Abstract:0.3%, 0.9% (mass fraction) rare earth Y and 0.4%, 1.0% (La, Ce) mixed rare earth were added to the AZ91 Mg alloy, respectively. Scanning electron microscopy (SEM), scanning Kelvin probe force microscopy (SKPFM) and electrochemical testing techniques were used to study the corrosion behavior of Mg alloy. X-ray diffraction (XRD) and photoelectron spectroscope (XPS) were used to determine the composition and structure of the corrosion product film. It was clarified that the influence of different types and contents of rare earth on the corrosion behavior of AZ91 Mg alloy.
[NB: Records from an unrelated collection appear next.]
/-! ### Commands -/

/-- The nibbles of the operands are as many as COUNT says. -/
theorem length_checksumAux (s : State) :
    ((streamChecksum (operandText s)).map (auxOf false)).length = s.count.toNat := by
  rw [List.length_map, length_streamChecksum, length_operandText]

theorem State.Fits.after_decodeValues (h : s.Fits) {w : Nat} {sb : Bool}
    (hn : decodeCount s.inLen.toNat w sb ≤ s.params.nv) : (decodeValues w sb s).Fits :=
  h.after_storeDecode w (by simpa using hn) (by simpa using hn) (Nat.zero_le _)

theorem State.Fits.after_storeText (h : s.Fits) {wire : List (BitVec 12)} (hl : wire.length ≤ s.params.nv) :
    (storeText wire s).Fits := by
  have ha : (List.zipWith verifiedAux (wire.map extractNibble) (streamChecksum (wire.map extractCode))).length ≤
      s.params.nv := by simpa [length_streamChecksum] using hl
  exact h.after_storeDecode 12 (by simpa using hl) ha (List.countP_le_length.trans ha)

/-- The effect of a command that passed its checks keeps every buffer canonical and every result within its capacity. -/
theorem State.Fits.after_execEffect {i : Instr} (h : s.Fits) (hok : execError i s = none) : (execEffect i s).Fits := by
  cases i with
  | benc _ | encHs _ | encVer _ | encNum _ | encRs _ =>
    have hL := encodedBytes_le rfl hok
    exact h.after_encodeFields hL
  | encChr _ =>
    have hn := count_le_of_encodeError hok
    have hL := encodedBytes_le rfl hok
    exact (h.after_encodeFields hL).after_storeAux ((length_checksumAux s).trans_le hn)
  | bdec _ _ => exact h.after_decodeValues (decodeCount_le_of_ok (Option.or_eq_none_iff.1 hok).2)
  | decHs _ | decVer _ | decNum _ | decRs _ => exact h.after_decodeValues (decodeCount_le_of_ok hok)
  | decChr _ => exact h.after_storeText (by simpa using decodeCount_le_of_ok hok)
  | chksum =>
    have hn := checkCapacity_eq_none.1 (Option.or_eq_none_iff.1 hok).1
    exact { h.after_storeAux ((length_checksumAux s).trans_le hn) with misCnt := Nat.zero_le _ }
  | clr => exact { h with misCnt := Nat.zero_le _ }

/-! The codes of R303: 1 to 6, and 1 is `E_CMD` alone. -/

theorem ErrCode.code_eq_one {c : ErrCode} : c.code = 1#4 ↔ c = .cmd := by cases c <;> decide
theorem ErrCode.code_ne_zero (c : ErrCode) : c.code ≠ 0#4 := by cases c <;> decide
theorem ErrCode.code_le (c : ErrCode) : c.code.toNat ≤ 6 := by cases c <;> decide

/-- An error keeps the invariant, if `E_CMD` with its word is raised exactly for an illegal word in CMD (R302 to R304). -/
theorem State.Fits.raise_inv (h : s.Fits) {e : CmdError} (hcode : e.code = .cmd ↔ (decode s.cmd).toOption = none)
    (hword : e.code = .cmd → e.idx = 0 ∧ e.val = s.cmd.setWidth 64) : (s.raise e).Inv :=
  { h with
    reserved := errorStatus_reserved e.code
    ecode := by simpa using e.code.code_le
    err := by simp [ErrCode.code_ne_zero]
    sticky := by simp
    fresh := by simp
    chkmis := by simp
    noError := by simp
    cmdError := by simpa [ErrCode.code_eq_one] using And.intro hcode hword }

/-- A success keeps the invariant, if the word in CMD is legal (R301). -/
theorem State.Fits.done_inv (h : s.Fits) (hlegal : (decode s.cmd).toOption ≠ none) : s.done.Inv :=
  { h with
    reserved := successStatus_reserved _ _
    ecode := by simp
    err := by simp
    sticky := by simp
    fresh := by simp
    chkmis := by simp
    noError := fun _ => ⟨rfl, rfl⟩
    cmdError := by simpa using hlegal }

/-- No command ends in `E_CMD`: that is an illegal word's error (R303). -/
theorem execError_ne_cmd {i : Instr} {e : CmdError} (h : execError i s = some e) : e.code ≠ .cmd := by
  intro hc
  have hmem := execError_code h
  rw [hc] at hmem
  cases i <;> simp [raisable, ErrCode.code] at hmem

/-- Running the word in CMD establishes the invariant: nothing of it but the capacities was needed before. -/
theorem State.Fits.runWord_inv {t : State} (h : s.Fits) (hrun : runWord s.cmd s = .next t) : t.Inv := by
  rcases runWord_cases hrun with ⟨i, hdec, hexec⟩ | ⟨hillegal, rfl⟩
  · have hlegal : (decode s.cmd).toOption ≠ none := by simp [hdec, Except.toOption]
    rcases exec_cases hexec with ⟨e, he, rfl⟩ | ⟨hok, rfl⟩
    · exact h.raise_inv (iff_of_false (execError_ne_cmd he) hlegal) fun hc => absurd hc (execError_ne_cmd he)
    · have hcmd : (execEffect i s).done.cmd = s.cmd := exec_cmd hexec
      rw [State.done_cmd] at hcmd
      exact (h.after_execEffect hok).done_inv (by rwa [hcmd])
  · exact h.raise_inv (iff_of_true rfl hillegal) fun _ => ⟨rfl, rfl⟩

/-! ### Accesses and reset -/

theorem State.Inv.after_setIbuf (h : s.Inv) {j : Nat} (hj : j < s.params.nb) (b : Byte) : (s.setIbuf j b).Inv :=
  { h with ibuf := Sparse.wf_put h.ibuf hj b }

/-- A 32-bit write keeps the invariant, but for one to CMD, which runs a command. -/
theorem State.Inv.after_writeWord (h : s.Inv) {a : Addr} {g : WordTarget} (hg : locateWord s.params a = .ok g)
    (hcmd : g ≠ .reg .cmd) (w : Word) : (writeWord s w g).Inv := by
  rcases locateWord_bounds hg with ⟨r, rfl⟩ | ⟨i, hi, rfl | rfl | rfl | rfl⟩ | ⟨j, hj, rfl | rfl⟩
  · cases r with
    | cmd => exact absurd rfl hcmd
    | _ => exact { h with }
  · exact { h with rawLo := Sparse.wf_put h.rawLo hi _ }
  · exact { h with rawHi := Sparse.wf_put h.rawHi hi _ }
  · exact { h with width := Sparse.wf_put h.width hi _ }
  · exact { h with aux := Sparse.wf_put h.aux hi _ }
  · have h0 := h.after_setIbuf (j := j) (by omega) (byteOfWord w 0)
    have h1 := h0.after_setIbuf (j := j + 1) (by simp; omega) (byteOfWord w 1)
    have h2 := h1.after_setIbuf (j := j + 2) (by simp; omega) (byteOfWord w 2)
    exact h2.after_setIbuf (j := j + 3) (by simpa using hj) (byteOfWord w 3)
  · exact h

theorem State.Inv.after_writeByte (h : s.Inv) {a : Addr} {g : ByteTarget} (hg : locateByte s.params a = .ok g) (b : Byte) :
    (writeByte s b g).Inv := by
  obtain ⟨j, hj, rfl | rfl⟩ := locateByte_bounds hg
  · exact h.after_setIbuf hj b
  · exact h

@[simp] theorem State.resetWith_status (p : Params) (k : Nat) : (State.resetWith p k).status = 0 := rfl

/-- The state right after a reset meets the invariant, in every legal configuration. -/
theorem State.resetWith_inv {p : Params} (hp : p.wf) (k : Nat) : (State.resetWith p k).Inv where
  params := hp
  rawLo := Sparse.wf_nil _
  rawHi := Sparse.wf_nil _
  width := Sparse.wf_nil _
  aux := Sparse.wf_nil _
  ibuf := Sparse.wf_nil _
  obuf := Sparse.wf_nil _
  outLen := Nat.zero_le _
  misCnt := Nat.zero_le _
  reserved := by simp
  ecode := by simp
  err := by simp
  sticky := by simp
  fresh := fun _ => ⟨rfl, rfl⟩
  chkmis := by simp
  noError := fun _ => ⟨rfl, rfl⟩
  cmdError := by simp

theorem State.Inv.after_resetBlock (h : s.Inv) : s.resetBlock.Inv := { State.resetWith_inv h.params (s.drawNo + 1) with }

/-- Settles O20: every register is 0 and every buffer empty. -/
theorem resetMeetsTheInvariant : Obligations.ResetMeetsTheInvariant :=
  ⟨State.resetWith_inv (by decide) 0, fun _ k hp => State.resetWith_inv hp k⟩

/-- Settles O21: a read and a write keep the invariant part by part, a reset sets it up again, and a write to CMD runs its word,
which sets it up from the capacities alone. -/
theorem stepKeepsTheInvariant : Obligations.StepKeepsTheInvariant := by
  intro s t h hstep
  have h' := h.afterEvent
  rcases step_cases hstep with ⟨-, rfl⟩ | ⟨_, _, _, -, -, rfl⟩ | ⟨_, _, _, -, -, rfl⟩ |
    ⟨_, w, _, _, -, hg, hcmd, rfl⟩ | ⟨_, w, _, -, -, hrun⟩ | ⟨_, b, _, _, -, hg, rfl⟩ | ⟨_, -, rfl⟩
  · exact h
  · exact h'.after_answer _
  · exact h'.after_answer _
  · exact h'.after_writeWord hg hcmd w
  · have hfits : State.Fits { s.afterEvent with cmd := w } := { h'.fits with }
    exact hfits.runWord_inv hrun
  · exact h'.after_writeByte hg b
  · exact h'.after_resetBlock

end Sys2Proof.Machine
end

section
/-! PROOFS. The bus: which accesses are refused, and what every step leaves alone (20_memory.md R81 to R86, R90, R91). -/

namespace Sys2Proof.Machine

/-! ## The map -/

/-- Each of the twelve words of the register region is a register (R81). -/
theorem exists_regAtWord {k : Nat} (hk : k < 12) : ∃ r, regAtWord k = some r := by
  interval_cases k <;> exact ⟨_, rfl⟩

/-- Whether an access reaches something is decided check by check. -/
theorem exists_ok_ite {α ε : Type} {c : Prop} [Decidable c] {x y : Except ε α} :
    (∃ g, (if c then x else y) = .ok g) ↔ if c then ∃ g, x = .ok g else ∃ g, y = .ok g := by
  split <;> rfl

/-- A misaligned 32-bit access reaches nothing (R85). -/
theorem locateWord_misaligned (p : Params) {a : Addr} (h4 : a.toNat % 4 ≠ 0) : ¬ ∃ g, locateWord p a = .ok g := by
  simp only [locateWord, if_pos h4, exists_ok_ite]
  split_ifs <;> nofun

/-- An aligned 32-bit access reaches something exactly where the map has its four bytes, region by region (R81, R85). -/
theorem locateWord_aligned {p : Params} (hp : p.wf) {a : Addr} (h4 : a.toNat % 4 = 0) :
    (∃ g, locateWord p a = .ok g) ↔ WordAccepted p a.toNat := by
  obtain ⟨-, hnv, -, hnb⟩ := hp
  have hal : ¬ a.toNat % 4 ≠ 0 := not_not.2 h4
  by_cases hreg : inRegisters a.toNat
  · obtain ⟨r, hr⟩ := exists_regAtWord (k := a.toNat / 4) (by omega)
    simp only [locateWord, if_pos hreg, if_neg hal, hr]
    exact iff_of_true ⟨_, rfl⟩ ⟨h4, .inl hreg⟩
  simp only [locateWord, if_neg hreg, if_neg hal, exists_ok_ite]
  unfold inValueBuffer inIbuf inObuf valueBase ibufBase obufBase
  split_ifs with hx hi hj ho hk
  · exact iff_of_true ⟨_, rfl⟩ ⟨h4, .inr (.inl hx)⟩
  · exact iff_of_true ⟨_, rfl⟩ ⟨h4, .inr (.inr (.inl ⟨hi.1, hj⟩))⟩
  · exact iff_of_false nofun (by omega)
  · exact iff_of_true ⟨_, rfl⟩ ⟨h4, .inr (.inr (.inr ⟨ho.1, hk⟩))⟩
  · exact iff_of_false nofun (by omega)
  · exact iff_of_false nofun (by omega)

/-- The 32-bit accesses that reach something (R81, R85). -/
theorem exists_locateWord_iff {p : Params} (hp : p.wf) {a : Addr} :
    (∃ g, locateWord p a = .ok g) ↔ WordAccepted p a.toNat := by
  by_cases h4 : a.toNat % 4 = 0
  · exact locateWord_aligned hp h4
  · exact iff_of_false (locateWord_misaligned p h4) fun h => h4 h.1

/-- The 8-bit accesses that reach something: the registers and the value buffer lie below both byte buffers (R81, R84). -/
theorem exists_locateByte_iff {p : Params} (hp : p.wf) {a : Addr} :
    (∃ g, locateByte p a = .ok g) ↔ ByteAccepted p a.toNat := by
  obtain ⟨-, hnv, -, hnb⟩ := hp
  simp only [locateByte, exists_ok_ite]
  unfold inValueBuffer inIbuf inObuf valueBase ibufBase obufBase
  split_ifs with hlow hi ho
  · exact iff_of_false nofun (by omega)
  · exact iff_of_true ⟨_, rfl⟩ (.inl hi)
  · exact iff_of_true ⟨_, rfl⟩ (.inr ho)
  · exact iff_of_false nofun (by omega)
The results show that both rare earth elements can reduce the corrosion rate and improve the corrosion resistance of AZ91 Mg alloy. The effect of different types of rare earth on corrosion behavior of AZ91 Mg alloy depends not only on the potential difference between the precipitated phase and the matrix, but also on the influence mechanism of rare earth on the microstructure and surface film of Mg alloy. Rare earth La participates in the formation of corrosion products during the corrosion process, which increases the integrity of the surface film, but the passivation ability of the surface film is not as good as the passivation effect produced by the Y-containing Mg alloy. Rare earth Y reduces the mass fraction of β-Mg₁₇Al₁₂ phase in the alloy and weakens its micro-galvanic corrosion effect. The role of rare earth Y in improving the corrosion resistance is more obvious than that of (La, Ce) mixed rare earth. The corrosion rate of AZ91 Mg alloy with 0.9%Y addition is lower than that of Mg alloy containing 0.3%Y. The corrosion resistance of Mg alloy with 0.4% (La, Ce) mixed rare earth is similar to that of Mg alloy with 1.0% (La, Ce).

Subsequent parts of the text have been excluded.